I think tablets definately have their place like tlarkin said.  I can totally see the benefit of those in the medical field.  The medical field is always trying to find a new gadget for that, the palms were big in the medical field.  The problem is they tend to market the tablets to home users and i personally dont see the benefit of them besides a toy.  I would pay $150 for one  but never $500+.  I would use it to casually browse the web and check email really fast  waste some time playing a game and take to the throne room.  Other than that I personally wont use it for any other reason.  

I did however see one that had a RJ45 jack on it... now that is starting to get into my line of work now.  Given the right applications on it i can take it to my sites and plug it in to the network and do scans and internal audits.  A lot of the places i go doesn't have a desk and using a notebook can get awkward, that would work out great.  I think that one was like $200   which is do able for me.
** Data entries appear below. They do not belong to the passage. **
@[simp] theorem setCore_clock (s : State) (n : Nat) (c : Core) : (setCore s n c).clock = s.clock := rfl
@[simp] theorem setCore_dev (s : State) (n : Nat) (c : Core) : (setCore s n c).dev = s.dev := rfl
@[simp] theorem setCore_mem (s : State) (n : Nat) (c : Core) : (setCore s n c).mem = s.mem := rfl
@[simp] theorem setCore_poison (s : State) (n : Nat) (c : Core) : (setCore s n c).poison = s.poison := rfl
@[simp] theorem setCore_slices (s : State) (n : Nat) (c : Core) : (setCore s n c).slices = s.slices := rfl
@[simp] theorem setCore_adCache (s : State) (n : Nat) (c : Core) : (setCore s n c).adCache = s.adCache := rfl
@[simp] theorem setCore_dies (s : State) (n : Nat) (c : Core) : (setCore s n c).dies = s.dies := rfl
@[simp] theorem setCore_channels (s : State) (n : Nat) (c : Core) : (setCore s n c).channels = s.channels := rfl
@[simp] theorem setCore_reqs (s : State) (n : Nat) (c : Core) : (setCore s n c).reqs = s.reqs := rfl
@[simp] theorem setCore_links (s : State) (n : Nat) (c : Core) : (setCore s n c).links = s.links := rfl
@[simp] theorem setCore_descs (s : State) (n : Nat) (c : Core) : (setCore s n c).descs = s.descs := rfl
@[simp] theorem setCore_queues (s : State) (n : Nat) (c : Core) : (setCore s n c).queues = s.queues := rfl
@[simp] theorem setCore_grids (s : State) (n : Nat) (c : Core) : (setCore s n c).grids = s.grids := rfl
@[simp] theorem setCore_plans (s : State) (n : Nat) (c : Core) : (setCore s n c).plans = s.plans := rfl
@[simp] theorem setCore_savedBolts (s : State) (n : Nat) (c : Core) : (setCore s n c).savedBolts = s.savedBolts := rfl
@[simp] theorem setCore_endNotices (s : State) (n : Nat) (c : Core) : (setCore s n c).endNotices = s.endNotices := rfl
@[simp] theorem setCore_collUses (s : State) (n : Nat) (c : Core) : (setCore s n c).collUses = s.collUses := rfl
@[simp] theorem setCore_ports (s : State) (n : Nat) (c : Core) : (setCore s n c).ports = s.ports := rfl
@[simp] theorem setCore_hostBuf (s : State) (n : Nat) (c : Core) : (setCore s n c).hostBuf = s.hostBuf := rfl
@[simp] theorem setCore_podBuf (s : State) (n : Nat) (c : Core) : (setCore s n c).podBuf = s.podBuf := rfl
@[simp] theorem setCore_podReads (s : State) (n : Nat) (c : Core) : (setCore s n c).podReads = s.podReads := rfl
@[simp] theorem setCore_hostReplies (s : State) (n : Nat) (c : Core) : (setCore s n c).hostReplies = s.hostReplies := rfl
@[simp] theorem setCore_hostSent (s : State) (n : Nat) (c : Core) : (setCore s n c).hostSent = s.hostSent := rfl
@[simp] theorem setCore_snoops (s : State) (n : Nat) (c : Core) : (setCore s n c).snoops = s.snoops := rfl
@[simp] theorem setCore_msix (s : State) (n : Nat) (c : Core) : (setCore s n c).msix = s.msix := rfl
@[simp] theorem setCore_probes (s : State) (n : Nat) (c : Core) : (setCore s n c).probes = s.probes := rfl
@[simp] theorem setCore_lines (s : State) (n : Nat) (c : Core) : (setCore s n c).lines = s.lines := rfl
@[simp] theorem setCore_records (s : State) (n : Nat) (c : Core) : (setCore s n c).records = s.records := rfl
@[simp] theorem setCore_hostReads (s : State) (n : Nat) (c : Core) : (setCore s n c).hostReads = s.hostReads := rfl
@[simp] theorem setCore_credits (s : State) (n : Nat) (c : Core) : (setCore s n c).credits = s.credits := rfl
@[simp] theorem setCore_cur (s : State) (n : Nat) (c : Core) : (setCore s n c).cur = s.cur := rfl
@[simp] theorem setCore_schedule (s : State) (n : Nat) (c : Core) : (setCore s n c).schedule = s.schedule := rfl
@[simp] theorem setCore_moves (s : State) (n : Nat) (c : Core) : (setCore s n c).moves = s.moves := rfl
@[simp] theorem setCore_freeCtr (s : State) (n : Nat) (c : Core) : (setCore s n c).freeCtr = s.freeCtr := rfl
@[simp] theorem setCore_nextId (s : State) (n : Nat) (c : Core) : (setCore s n c).nextId = s.nextId := rfl

@[simp] theorem updCore_clock (s : State) (n : Nat) (f : Core → Core) : (updCore s n f).clock = s.clock := rfl
@[simp] theorem updCore_dev (s : State) (n : Nat) (f : Core → Core) : (updCore s n f).dev = s.dev := rfl
@[simp] theorem updCore_mem (s : State) (n : Nat) (f : Core → Core) : (updCore s n f).mem = s.mem := rfl
@[simp] theorem updCore_poison (s : State) (n : Nat) (f : Core → Core) : (updCore s n f).poison = s.poison := rfl
@[simp] theorem updCore_slices (s : State) (n : Nat) (f : Core → Core) : (updCore s n f).slices = s.slices := rfl
@[simp] theorem updCore_adCache (s : State) (n : Nat) (f : Core → Core) : (updCore s n f).adCache = s.adCache := rfl
@[simp] theorem updCore_dies (s : State) (n : Nat) (f : Core → Core) : (updCore s n f).dies = s.dies := rfl
@[simp] theorem updCore_channels (s : State) (n : Nat) (f : Core → Core) : (updCore s n f).channels = s.channels := rfl
@[simp] theorem updCore_reqs (s : State) (n : Nat) (f : Core → Core) : (updCore s n f).reqs = s.reqs := rfl
@[simp] theorem updCore_links (s : State) (n : Nat) (f : Core → Core) : (updCore s n f).links = s.links := rfl
@[simp] theorem updCore_descs (s : State) (n : Nat) (f : Core → Core) : (updCore s n f).descs = s.descs := rfl
@[simp] theorem updCore_queues (s : State) (n : Nat) (f : Core → Core) : (updCore s n f).queues = s.queues := rfl
@[simp] theorem updCore_grids (s : State) (n : Nat) (f : Core → Core) : (updCore s n f).grids = s.grids := rfl
@[simp] theorem updCore_plans (s : State) (n : Nat) (f : Core → Core) : (updCore s n f).plans = s.plans := rfl
@[simp] theorem updCore_savedBolts (s : State) (n : Nat) (f : Core → Core) : (updCore s n f).savedBolts = s.savedBolts := rfl
@[simp] theorem updCore_endNotices (s : State) (n : Nat) (f : Core → Core) : (updCore s n f).endNotices = s.endNotices := rfl
@[simp] theorem updCore_collUses (s : State) (n : Nat) (f : Core → Core) : (updCore s n f).collUses = s.collUses := rfl
@[simp] theorem updCore_ports (s : State) (n : Nat) (f : Core → Core) : (updCore s n f).ports = s.ports := rfl
@[simp] theorem updCore_hostBuf (s : State) (n : Nat) (f : Core → Core) : (updCore s n f).hostBuf = s.hostBuf := rfl
@[simp] theorem updCore_podBuf (s : State) (n : Nat) (f : Core → Core) : (updCore s n f).podBuf = s.podBuf := rfl
@[simp] theorem updCore_podReads (s : State) (n : Nat) (f : Core → Core) : (updCore s n f).podReads = s.podReads := rfl
@[simp] theorem updCore_hostReplies (s : State) (n : Nat) (f : Core → Core) : (updCore s n f).hostReplies = s.hostReplies := rfl
@[simp] theorem updCore_hostSent (s : State) (n : Nat) (f : Core → Core) : (updCore s n f).hostSent = s.hostSent := rfl
@[simp] theorem updCore_snoops (s : State) (n : Nat) (f : Core → Core) : (updCore s n f).snoops = s.snoops := rfl
@[simp] theorem updCore_msix (s : State) (n : Nat) (f : Core → Core) : (updCore s n f).msix = s.msix := rfl
@[simp] theorem updCore_probes (s : State) (n : Nat) (f : Core → Core) : (updCore s n f).probes = s.probes := rfl
@[simp] theorem updCore_lines (s : State) (n : Nat) (f : Core → Core) : (updCore s n f).lines = s.lines := rfl
@[simp] theorem updCore_records (s : State) (n : Nat) (f : Core → Core) : (updCore s n f).records = s.records := rfl
@[simp] theorem updCore_hostReads (s : State) (n : Nat) (f : Core → Core) : (updCore s n f).hostReads = s.hostReads := rfl
@[simp] theorem updCore_credits (s : State) (n : Nat) (f : Core → Core) : (updCore s n f).credits = s.credits := rfl
@[simp] theorem updCore_cur (s : State) (n : Nat) (f : Core → Core) : (updCore s n f).cur = s.cur := rfl
@[simp] theorem updCore_schedule (s : State) (n : Nat) (f : Core → Core) : (updCore s n f).schedule = s.schedule := rfl
@[simp] theorem updCore_moves (s : State) (n : Nat) (f : Core → Core) : (updCore s n f).moves = s.moves := rfl
@[simp] theorem updCore_freeCtr (s : State) (n : Nat) (f : Core → Core) : (updCore s n f).freeCtr = s.freeCtr := rfl
@[simp] theorem updCore_nextId (s : State) (n : Nat) (f : Core → Core) : (updCore s n f).nextId = s.nextId := rfl

@[simp] theorem setSkein_clock (s : State) (core slot : Nat) (sk : Skein) : (setSkein s core slot sk).clock = s.clock := rfl
@[simp] theorem setSkein_dev (s : State) (core slot : Nat) (sk : Skein) : (setSkein s core slot sk).dev = s.dev := rfl
@[simp] theorem setSkein_mem (s : State) (core slot : Nat) (sk : Skein) : (setSkein s core slot sk).mem = s.mem := rfl
@[simp] theorem setSkein_poison (s : State) (core slot : Nat) (sk : Skein) : (setSkein s core slot sk).poison = s.poison := rfl
@[simp] theorem setSkein_slices (s : State) (core slot : Nat) (sk : Skein) : (setSkein s core slot sk).slices = s.slices := rfl
@[simp] theorem setSkein_adCache (s : State) (core slot : Nat) (sk : Skein) : (setSkein s core slot sk).adCache = s.adCache := rfl
@[simp] theorem setSkein_dies (s : State) (core slot : Nat) (sk : Skein) : (setSkein s core slot sk).dies = s.dies := rfl
@[simp] theorem setSkein_channels (s : State) (core slot : Nat) (sk : Skein) : (setSkein s core slot sk).channels = s.channels := rfl
@[simp] theorem setSkein_reqs (s : State) (core slot : Nat) (sk : Skein) : (setSkein s core slot sk).reqs = s.reqs := rfl
@[simp] theorem setSkein_links (s : State) (core slot : Nat) (sk : Skein) : (setSkein s core slot sk).links = s.links := rfl
@[simp] theorem setSkein_descs (s : State) (core slot : Nat) (sk : Skein) : (setSkein s core slot sk).descs = s.descs := rfl
@[simp] theorem setSkein_queues (s : State) (core slot : Nat) (sk : Skein) : (setSkein s core slot sk).queues = s.queues := rfl
@[simp] theorem setSkein_grids (s : State) (core slot : Nat) (sk : Skein) : (setSkein s core slot sk).grids = s.grids := rfl
@[simp] theorem setSkein_plans (s : State) (core slot : Nat) (sk : Skein) : (setSkein s core slot sk).plans = s.plans := rfl
@[simp] theorem setSkein_savedBolts (s : State) (core slot : Nat) (sk : Skein) : (setSkein s core slot sk).savedBolts = s.savedBolts := rfl
@[simp] theorem setSkein_endNotices (s : State) (core slot : Nat) (sk : Skein) : (setSkein s core slot sk).endNotices = s.endNotices := rfl
@[simp] theorem setSkein_collUses (s : State) (core slot : Nat) (sk : Skein) : (setSkein s core slot sk).collUses = s.collUses := rfl
@[simp] theorem setSkein_ports (s : State) (core slot : Nat) (sk : Skein) : (setSkein s core slot sk).ports = s.ports := rfl
@[simp] theorem setSkein_hostBuf (s : State) (core slot : Nat) (sk : Skein) : (setSkein s core slot sk).hostBuf = s.hostBuf := rfl
@[simp] theorem setSkein_podBuf (s : State) (core slot : Nat) (sk : Skein) : (setSkein s core slot sk).podBuf = s.podBuf := rfl
@[simp] theorem setSkein_podReads (s : State) (core slot : Nat) (sk : Skein) : (setSkein s core slot sk).podReads = s.podReads := rfl
@[simp] theorem setSkein_hostReplies (s : State) (core slot : Nat) (sk : Skein) : (setSkein s core slot sk).hostReplies = s.hostReplies := rfl
@[simp] theorem setSkein_hostSent (s : State) (core slot : Nat) (sk : Skein) : (setSkein s core slot sk).hostSent = s.hostSent := rfl
@[simp] theorem setSkein_snoops (s : State) (core slot : Nat) (sk : Skein) : (setSkein s core slot sk).snoops = s.snoops := rfl
@[simp] theorem setSkein_msix (s : State) (core slot : Nat) (sk : Skein) : (setSkein s core slot sk).msix = s.msix := rfl
@[simp] theorem setSkein_probes (s : State) (core slot : Nat) (sk : Skein) : (setSkein s core slot sk).probes = s.probes := rfl
@[simp] theorem setSkein_lines (s : State) (core slot : Nat) (sk : Skein) : (setSkein s core slot sk).lines = s.lines := rfl
@[simp] theorem setSkein_records (s : State) (core slot : Nat) (sk : Skein) : (setSkein s core slot sk).records = s.records := rfl
@[simp] theorem setSkein_hostReads (s : State) (core slot : Nat) (sk : Skein) : (setSkein s core slot sk).hostReads = s.hostReads := rfl
@[simp] theorem setSkein_credits (s : State) (core slot : Nat) (sk : Skein) : (setSkein s core slot sk).credits = s.credits := rfl
@[simp] theorem setSkein_cur (s : State) (core slot : Nat) (sk : Skein) : (setSkein s core slot sk).cur = s.cur := rfl
@[simp] theorem setSkein_schedule (s : State) (core slot : Nat) (sk : Skein) : (setSkein s core slot sk).schedule = s.schedule := rfl
@[simp] theorem setSkein_moves (s : State) (core slot : Nat) (sk : Skein) : (setSkein s core slot sk).moves = s.moves := rfl
@[simp] theorem setSkein_freeCtr (s : State) (core slot : Nat) (sk : Skein) : (setSkein s core slot sk).freeCtr = s.freeCtr := rfl
@[simp] theorem setSkein_nextId (s : State) (core slot : Nat) (sk : Skein) : (setSkein s core slot sk).nextId = s.nextId := rfl

/-- A change to a skein is a change to the cores and to nothing else. -/
theorem updSkein_eq (s : State) (core slot : Nat) (f : Skein → Skein) : updSkein s core slot f = { s with cores := (updSkein s core slot f).cores } := by
  unfold updSkein
  split <;> rfl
I think tablets are pretty neat but its all about price with me... like everything is.  I work hard for my money I dont like paying too much for something I don't need.


----------



## Quiltface

Oh and on that ASUS thing, that looks promising... the problem is  it will probably use windows which i think is a horrible OS for tablets.  Windows needs to make a tablet OS if they want to compete  they cant just throw 7 on a tablet  it doesnt function the same way  its a different computing experience altogether. 

Asus does make fine products and wouldnt be surprised if that device isnt phenomenal.... it needs to run android though.  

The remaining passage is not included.